Altro capitolo il contratto scaduto nel 2010: dovrebbero arrivare 85 euro in più nello stipendio di docenti e presidi. I sindacati sono in allerta, partecipano anche loro alla trattativa, battono i pugni per ottenere di più. «Noi rivendichiamo sia una revisione della legge sulla Buona scuola - incalza il segretario Cisl Scuola Puglia, Roberto Calienno -, ma la nostra è anche una rivendicazione di tipo salariale considerato che il contratto è fermo al 2010, mentre la legge è del 2015. Questo significa che tante figure previste dalla norma non sono contemplate nel vecchio contratto - spiega Calienno - per cui sia docenti che personale Ata si ritrovano con delle incombenze che li tengono impegnati fino a sera, ma senza percepire un euro in più. Urge quindi una revisione globale. Rispetto all’aumento diciamo, invece, che 85 euro sono pochi se rapportati alla vacanza contrattuale di oltre 7 anni, ma se come dice il ministro Padoan le risorse sono esigue ci accontenteremo anche questa volta, a patto però che gli 85 euro non eliminino gli 80 del bonus Renzi e a patto però che il governo prenda un impegno per adeguare via via i nostri stipendi a quelli dei prof europei, che in media percepiscono 600-700 euro in più al mese, altrimenti ci opporremo».
La dote ipotizzata per ritoccare gli stipendi ai dirigenti - in totale non più di 90/95 milioni - potrà garantire aumenti minimi, ma secondo il ministero è indice comunque di un segnale di attenzione nei confronti del personale della scuola e soprattutto si andrebbe a sommare all’aumento da 85 euro in arrivo con il rinnovo del contratto a cui lavora la ministra Marianna Madia.
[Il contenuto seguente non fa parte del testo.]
/-! #### A prime passes with every base (R137) -/

/-- Going back from a power that is 1, by square roots: without zero divisors each is 1 or `-1`. -/
theorem pow_eq_one_or_exists_neg_one {R : Type} [CommRing R] [NoZeroDivisors R] {x : R} {d e : Nat}
    (h : x ^ (d * 2 ^ e) = 1) : x ^ d = 1 ∨ ∃ j, j < e ∧ x ^ (d * 2 ^ j) = -1 := by
  induction e with
  | zero => exact .inl (by rwa [pow_zero, mul_one] at h)
  | succ e ih =>
    rw [pow_succ, ← mul_assoc, pow_mul, sq] at h
    obtain hone | hneg := mul_self_eq_one_iff.1 h
    · exact (ih hone).imp_right fun ⟨j, hj, hx⟩ => ⟨j, hj.trans (Nat.lt_succ_self e), hx⟩
    · exact .inr ⟨e, Nat.lt_succ_self e, hneg⟩

/-- By Fermat's little theorem the sequence of a base prime to `p` ends in 1. -/
theorem baseAcquits_of_prime {p e d a : Nat} (hp : p.Prime) (h : p - 1 = 2 ^ e * d) (ha : 1 ≤ a)
    (hlt : a < p) : BaseAcquits p e d a := by
  have : Fact p.Prime := ⟨hp⟩
  have hne : (a : ZMod p) ≠ 0 := fun h0 =>
    Nat.not_dvd_of_pos_of_lt ha hlt ((ZMod.natCast_eq_zero_iff a p).1 h0)
  rw [baseAcquits_iff hp.two_le]
  apply pow_eq_one_or_exists_neg_one
  rw [mul_comm, ← h]
  exact ZMod.pow_card_sub_one_eq_one hne

/-- Settles O48: a prime from 5 on is odd, and each of its active bases is skipped or passes. -/
theorem mrtestNeverCondemnsAPrime : Obligations.MrtestNeverCondemnsAPrime := by
  intro s t hs hp hbases ht
  rw [exec_mrtest_prime ht]
  have h2 := hp.two_le
  obtain hlt | h23 | ⟨h4, heven⟩ | ⟨h5, hodd⟩ := candidate_cases s.block.opaVal
  · omega
  · exact millerRabin_two_or_three h23 _
  · have := hp.eq_two_or_odd
    omega
  · obtain ⟨e, d, hd, h, he⟩ := exists_decomposition h5 hodd
    exact (millerRabin_activeBases_iff hs h5 hd h he).2 fun k hk hlt =>
      baseAcquits_of_prime hp h (hbases k hk) hlt

end Sys2Proof.Machine

/-! ### Errors and the interrupt line (R155 to R160) -/

namespace Sys2Proof.Machine

/-! #### The `STATUS` word of a report -/

/-- `ERRCODE` alone in a word: bits 15:8 (R33). -/
theorem codeField_getElem (code : BitVec 8) (i : Nat) (hi : i < 32) :
    (0#16 ++ code ++ 0#8 : Word)[i] = (!decide (i < 8) && code.getLsbD (i - 8)) := by
  have hsplit : (0#16 ++ code ++ 0#8 : Word)[i] =
      if i < 8 then (0#8).getLsbD i else (0#16 ++ code).getLsbD (i - 8) := BitVec.getLsbD_append
  rw [hsplit, BitVec.getLsbD_append]
  by_cases h : i < 8
  · simp [h]
  · simpa [h] using BitVec.lt_of_getLsbD

/-- Every error is reported in one form: `BUSY` and `DONE` read 0, `ERR` 1, `ERRCODE` the code, and
the other four flags (mask `0x78`) as before. -/
theorem error_toWord (t : Status) (code : BitVec 8) :
    ({ t with busy := false, done := false, err := true, errcode := code } : Status).toWord =
      (t.toWord &&& 0x78) ||| 0x4 ||| (0#16 ++ code ++ 0#8) := by
  refine status_word_ext (fun i hi => ?_) fun i hi => ?_
  · interval_cases i <;> simp [codeField_getElem]
  · interval_cases i <;> simp [codeField_getElem]

theorem illegalCommand_toWord {t : Status} (h : t.busy = false) :
    t.illegalCommand.toWord = (t.toWord &&& 0x78) ||| 0x504 := by
  rw [Status.illegalCommand, h, error_toWord, BitVec.or_assoc]
  rfl

theorem fail_toWord {t : Status} (h : t.done = false) (k : ErrorKind) :
    (t.fail k).toWord = (t.toWord &&& 0x78) ||| 0x4 ||| (0#16 ++ k.code ++ 0#8) := by
  rw [Status.fail, h, error_toWord]

theorem acknowledge_toWord (t : Status) :
    (t.writeOneToClear 0x4).toWord = t.toWord &&& 0x7B := by
  refine status_word_ext (fun i hi => ?_) fun i hi => ?_
  · interval_cases i <;> simp
  · interval_cases i <;> simp

/-! #### The interrupt line -/

/-- The enables as the host reads them (R32). -/
theorem ctrl_word_enables (b : Block) :
    (b.portRead (ctrlAddr .ctrl)).getLsbD 0 = b.ctrl.ieDone ∧
    (b.portRead (ctrlAddr .ctrl)).getLsbD 1 = b.ctrl.ieErr := by
  rw [portRead_ctrlAddr]
  exact ⟨ctrl_toWord_getLsbD b.ctrl 0, ctrl_toWord_getLsbD b.ctrl 1⟩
Quest’ultimo riguarderà ovviamente sia i docenti che i presidi. Per quanto riguarda questi ultimi, secondo i dati raccolti dall’Aran, l’agenzia governativa che si occupa delle negoziazioni nella Pubblica amministrazione, i dirigenti scolastici sarebbero i meno pagati di tutti. Eppure la scuola è nelle loro mani: si occupano di fondi e di didattica, ma anche della sicurezza degli edifici. In molti si dividono pure tra due istituti, ma la loro busta paga non è all’altezza dei colleghi degli altri settori pubblici: 57.861 euro lordi che diventano poco più di 36mila netti. E sebbene dal 1998 siano diventati dirigenti della Pa, «a un carico di oneri sempre più pesanti non sono corrisposti altrettanti onori» dicono in coro. Di lavoro da fare ce n’è tanto: i compiti si moltiplicano mentre le risorse sono sempre più risicate. La manovra dovrebbe far lievitare i loro compensi, ma in molti sono scettici: «Ormai siamo sfiduciati, sarà la solita zolletta di zucchero per addolcire la pillola che arriva puntualmente alla vigilia delle elezioni».